Arepas are a staple food in Colombia, like tortillas in Mexico. Here’s a pic of the grocery store’s arepa shelf:
Arepas are basically cornmeal biscuits. There are different kinds, but they all derive from corn and they’re all shaped in a patty. They taste like a biscuit with less moisture and less flavor. They’re featured in my 3 Things You Don’t Have to Eat in Bogota. It’s impossible to visit Colombia and not eat arepas.
The arepa played a key role in my initial cognitive dissonance after moving to Colombia from Peru. The Colombian food is so awful compared to Peruvian food that for my first six weeks or so, I was on the verge of depression but had no means to go back. The arepa was the focus of my early displeasure with Colombian cuisine.

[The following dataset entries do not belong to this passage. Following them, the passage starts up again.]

-- ==== Sys2Proof/Tests/Slice0.lean ====
section
/-! SUPPORT. Small tests, each with the vector of 95_test_vectors.md or the rule its expected value comes from, and for
every statement with hypotheses a witness that meets them. -/

namespace Sys2Proof.Tests

open Machine

/-- The next state of an outcome. -/
def nextOf (o : Host.Outcome State Fault Refusal) : Option State :=
  match o with
  | .next t => some t
  | .fault _ => none
  | .refused _ => none

/-- A running state in mode `m` with these ingress and egress values, `V[k]` equal to `v` for every `k`, and `text` as its
only program line, at source line 3. -/
def sample (text : String) (m : Mode) (ip i1 i2 ep e v : Int) : State :=
  { State.reset with
    x := #v[ip, i1, i2, ep, e, v, v, v, v, v, v, v, v, v, v], mode := m, prog := [{ line := 3, text := text.toList }] }

/-! ### Well-formedness (R77): each check refuses an ill-formed term -/

theorem test_wf_setVariable : (Instr.setVariable 10 1).wellFormed = false := by decide
theorem test_wf_load : (Instr.load 10).wellFormed = false := by decide
theorem test_wf_loadPrimed : (Instr.loadPrimed 11).wellFormed = false := by decide
theorem test_wf_store : (Instr.store 10).wellFormed = false := by decide
theorem test_wf_storePrimed : (Instr.storePrimed 99).wellFormed = false := by decide
theorem test_wf_print : (Instr.print 10).wellFormed = false := by decide

/-! ### Decoding: one line per constructor, written out from R75 and R86 (vectors D-1 to D-20) -/

theorem test_decode_selectAdd : decode ['+'] = .ok .selectAdd := by rfl
theorem test_decode_selectSubtract : decode ['-'] = .ok .selectSubtract := by rfl
theorem test_decode_selectMultiply : decode ['*'] = .ok .selectMultiply := by rfl
theorem test_decode_selectDivide : decode ['/'] = .ok .selectDivide := by rfl
theorem test_decode_setVariable : decode ['N', ' ', '9', ' ', '-', '7'] = .ok (.setVariable 9 (-7)) := by rfl
theorem test_decode_load : decode ['L', ' ', '9'] = .ok (.load 9) := by rfl
theorem test_decode_loadPrimed : decode ['L', '\'', ' ', '3'] = .ok (.loadPrimed 3) := by rfl
theorem test_decode_store : decode ['S', ' ', '0'] = .ok (.store 0) := by rfl
theorem test_decode_storePrimed : decode ['S', '\'', ' ', '9'] = .ok (.storePrimed 9) := by rfl
theorem test_decode_print : decode ['P', ' ', '0'] = .ok (.print 0) := by rfl
theorem test_decode_jumpForward : decode ['F', ' ', '-', '3'] = .ok (.jumpForward (-3)) := by rfl
theorem test_decode_jumpBackward : decode ['B', ' ', '1', '0', '0', '0', '0', '0'] = .ok (.jumpBackward 100000) := by rfl
theorem test_decode_jumpForwardIfRunup : decode ['?', 'F', ' ', '2'] = .ok (.jumpForwardIfRunup 2) := by rfl
theorem test_decode_jumpBackwardIfRunup : decode ['?', 'B', ' ', '-', '1'] = .ok (.jumpBackwardIfRunup (-1)) := by rfl
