/-- MScale (R54). -/
def mScale (acc : Num) (s : DWord) (fmt : Fmt) (wa wb : BitVec 16) : Num × Flags :=
  let scaledFmt := fmt = .e2m1x ∨ fmt = .e4m3
  let sa := if scaledFmt then scaleExp wa else some 0
  let sb := if scaledFmt then scaleExp wb else some 0
  match sa, sb with
  | some ea, some eb =>
    if s = partialNaN || acc.isNaN then (.nan, flagNFR)
    else if acc.isInf then (acc, flagNFR)
    else
      let z := s.toInt
      if z = 0 then (acc, 0)
      else
        let y := match (addNum .rn acc (ofScaled z (binPoint fmt + ea + eb) false)).1 with
          | .fin _ 0 _ => .fin false 0 0
          | t => rne fp32 t
        (y, flagIf y.isInf (flagOF ||| flagNFR))
  | _, _ => (.nan, flagNFR)

/-- One element of QuantBlock and QElem (R55, R142) before the special value: the rounded code value,
saturated, with its flags. -/
def quantElem (f : FF) (x : Num) (e : Nat) : Num × Flags :=
  match x with
  | .fin n m ex =>
    let (c, fl) := roundCap f .rn false false (.fin n m (ex - ((e : Int) - 127)))
    (match c with
     | .fin cn cm ce => if ltDyadic f.maxM f.maxE cm ce then (.fin cn f.maxM f.maxE, fl ||| flagOF ||| flagIX) else (c, fl)
     | v => (v, fl))
  | v => (v, 0)

/-- emax of a block format (R55). -/
def blockEmax (e2 : Bool) : Int := if e2 then 2 else 8

/-- The scale exponent of a block whose largest magnitude is mx (R55, R141). -/
def blockScaleE (e2 : Bool) (mx : Num) : Nat :=
  if mx.isZero then 0 else (max (mx.exponent - blockEmax e2 + 127) 0).toNat

/-- The code of a rounded value; in E2M1 a negative zero is written 0b0000 (R55). -/
def blockCode (e2 : Bool) (c : Num) : Nat :=
  if e2 then (if c.isZero then 0 else e2m1.encode c) else e4m3.encode c

/-- QuantBlock (R55): scale word, codes, flags. -/
def quantBlock (e2 : Bool) (xs : List Num) : BitVec 16 × List Nat × Flags :=
  if xs.any (fun x => x.isNaN || x.isInf) then (0x00FF, xs.map (fun _ => 0), flagIV)
  else
    let mx := xs.foldl (fun a x => if ltTotal a x.abs then x.abs else a) (.fin false 0 0)
    if mx.isZero then (0, xs.map (fun _ => 0), 0)
    else
      let e := blockScaleE e2 mx
      let f := if e2 then e2m1 else e4m3
      let rs := xs.map (fun x => quantElem f x e)
      (BitVec.ofNat 16 e, rs.map (fun r => blockCode e2 r.1), rs.foldl (fun a r => a ||| r.2) 0)

/-- QElem (R142): code and flags. -/
def qElem (e2 : Bool) (x : Num) (w : BitVec 16) : Nat × Flags :=
  let e := (w.extractLsb' 0 8).toNat
  if e = 255 then (0, 0)
  else match x with
    | .fin n m ex =>
      let (c, fl) := quantElem (if e2 then e2m1 else e4m3) x e
      let code := blockCode e2 c
      if e2 && (w.extractLsb' 8 4) != 0 then
        let y := Num.fin n m (ex - ((e : Int) - 127))
        let s := ofScaled (specialImg w) (-1) false
        let ds := (addNum .rn y s.neg).1.abs
        let dc := (addNum .rn y c.neg).1.abs
        if ltTotal ds dc then (8, flagIf (!ds.isZero) flagIX) else (code, fl)
      else (code, fl)
    | _ => (0, flagIV)

/-- DQ (R144): the exact value of a code under its scale word. -/
def dqNum (e2 : Bool) (c : Nat) (w : BitVec 16) : Num :=
  match scaleExp w with
  | none => .nan
  | some se =>
    let v := if e2 then (if c = 8 then ofScaled (specialImg w) (-1) false else e2m1.decode c) else e4m3.decode c
    match v with
    | .fin n m e => .fin n m (e + se)
    | v => v

/-- FloatToInt (R139): result and flags. -/
def floatToInt (x : Num) (lo hi : Int) (mode : Rnd) (sat : Bool) : Int × Flags :=
  match x with
  | .nan => (0, flagIV)
  | .inf n => (if n then lo else hi, if sat then 0 else flagIV)
  | .fin neg m e =>
    let (y, exact) := roundAt m e 0 mode neg
    let n := signed neg y
    if n < lo ∨ n > hi then (if n < lo then lo else hi, if sat then flagIX else flagIV)
    else (n, flagIf (!exact) flagIX)

/-- CollReduce (R412) in a floating-point format; FLAGS bits are [2] OF, [1] IV, [0] NONFIN. opr is 0 SUM,
1 AVG, 2 MIN, 3 MAX. -/
def collReduce (f : FF) (opr : Nat) (xs : List Num) : Num × BitVec 3 :=
  if xs.any Num.isNaN then (.nan, 1)
  else if opr ≥ 2 then
    let y := match xs with
      | [] => .fin false 0 0
      | x :: r => r.foldl (fun a b => minMax (opr == 2) a b) x
    (y, if y.isInf then 1 else 0)
  else if xs.contains (.inf false) && xs.contains (.inf true) then (.nan, 3)
  else if xs.contains (.inf false) then (.inf false, 1)
  else if xs.contains (.inf true) then (.inf true, 1)
  else if (xs.filter isNonZeroFin).isEmpty then (.fin (xs.all Num.sign) 0 0, 0)
  else
    let (s, k) := alignedSum xs
    if s = 0 then (.fin false 0 0, 0)
    else
      let d := if opr = 1 then xs.length else 1
      let y := rne f (divFin (s < 0) s.natAbs k false d 0)
      (y, if y.isInf then 5 else 0)

end Sys2Proof.Machine
end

The most basic arepa is the paisa variety, the blandest, most flavorless of them all. Pure white foodstuff without any taste-bud stimulation whatsoever. I never eat these. I usually leave the little bag unopened on the table so it’s not wasted, but this time I needed a photo to show the insides.
The arepa antioqueña may be the same as the arepa paisa, but you can almost taste the corn. It’s sometimes served with butter. The arepa antioqueña comes with bandeja paisa and street foods. Alone, it’s worthless, but sometimes comes with criollo sauce, which is basically stewed tomatoes with oil.
The boyacense variety, from Boyacá, is where arepas start to add flavor. Boyacenses are yellowish and taste sweet. There’s cheese inside but so little you can’t really taste it. They’re sweet like a dry muffin. The boyacense arepas can be moist if you get them fresh.
Arepa con queso
The arepa with cheese is the best, most reliable arepa. It’s exactly as it sounds – the paisa antioqueña mix filled with mozzarella. I fry them in butter.
Arepa de huevo
Arepas with egg are a street food variety. They form the patty with the arepa mix around a raw egg. Then they deep-fry it to cook both at the same time. It’s a deep-fried biscuit with egg inside. They’re OK with lots of ají. Very greasy.
Arepa con bocadillo y queso
Another fast food variety, this arepa is stuffed with cheese and guayaba jelly so it’s sweet and the sharp cheese is a contrast. I liked these for a few weeks but got burned out on the grease (they’re also fried).
Arepa de choclo / chocolo
Choclo in Spanish means yellow corn, as opposed to white corn. Yellow corn is sweet. So the bread they make from choclo is sweet like cornbread. In Peru, they serve a similar food called pastel de choclo, or corn-cake. The Peruvian variety is thicker, not in patty form, and drier. The Colombian arepa de chocolo is in disc / patty / arepa form and filled with a slice of cheese. The arepa de chocolo is the most edible arepa in Colombia.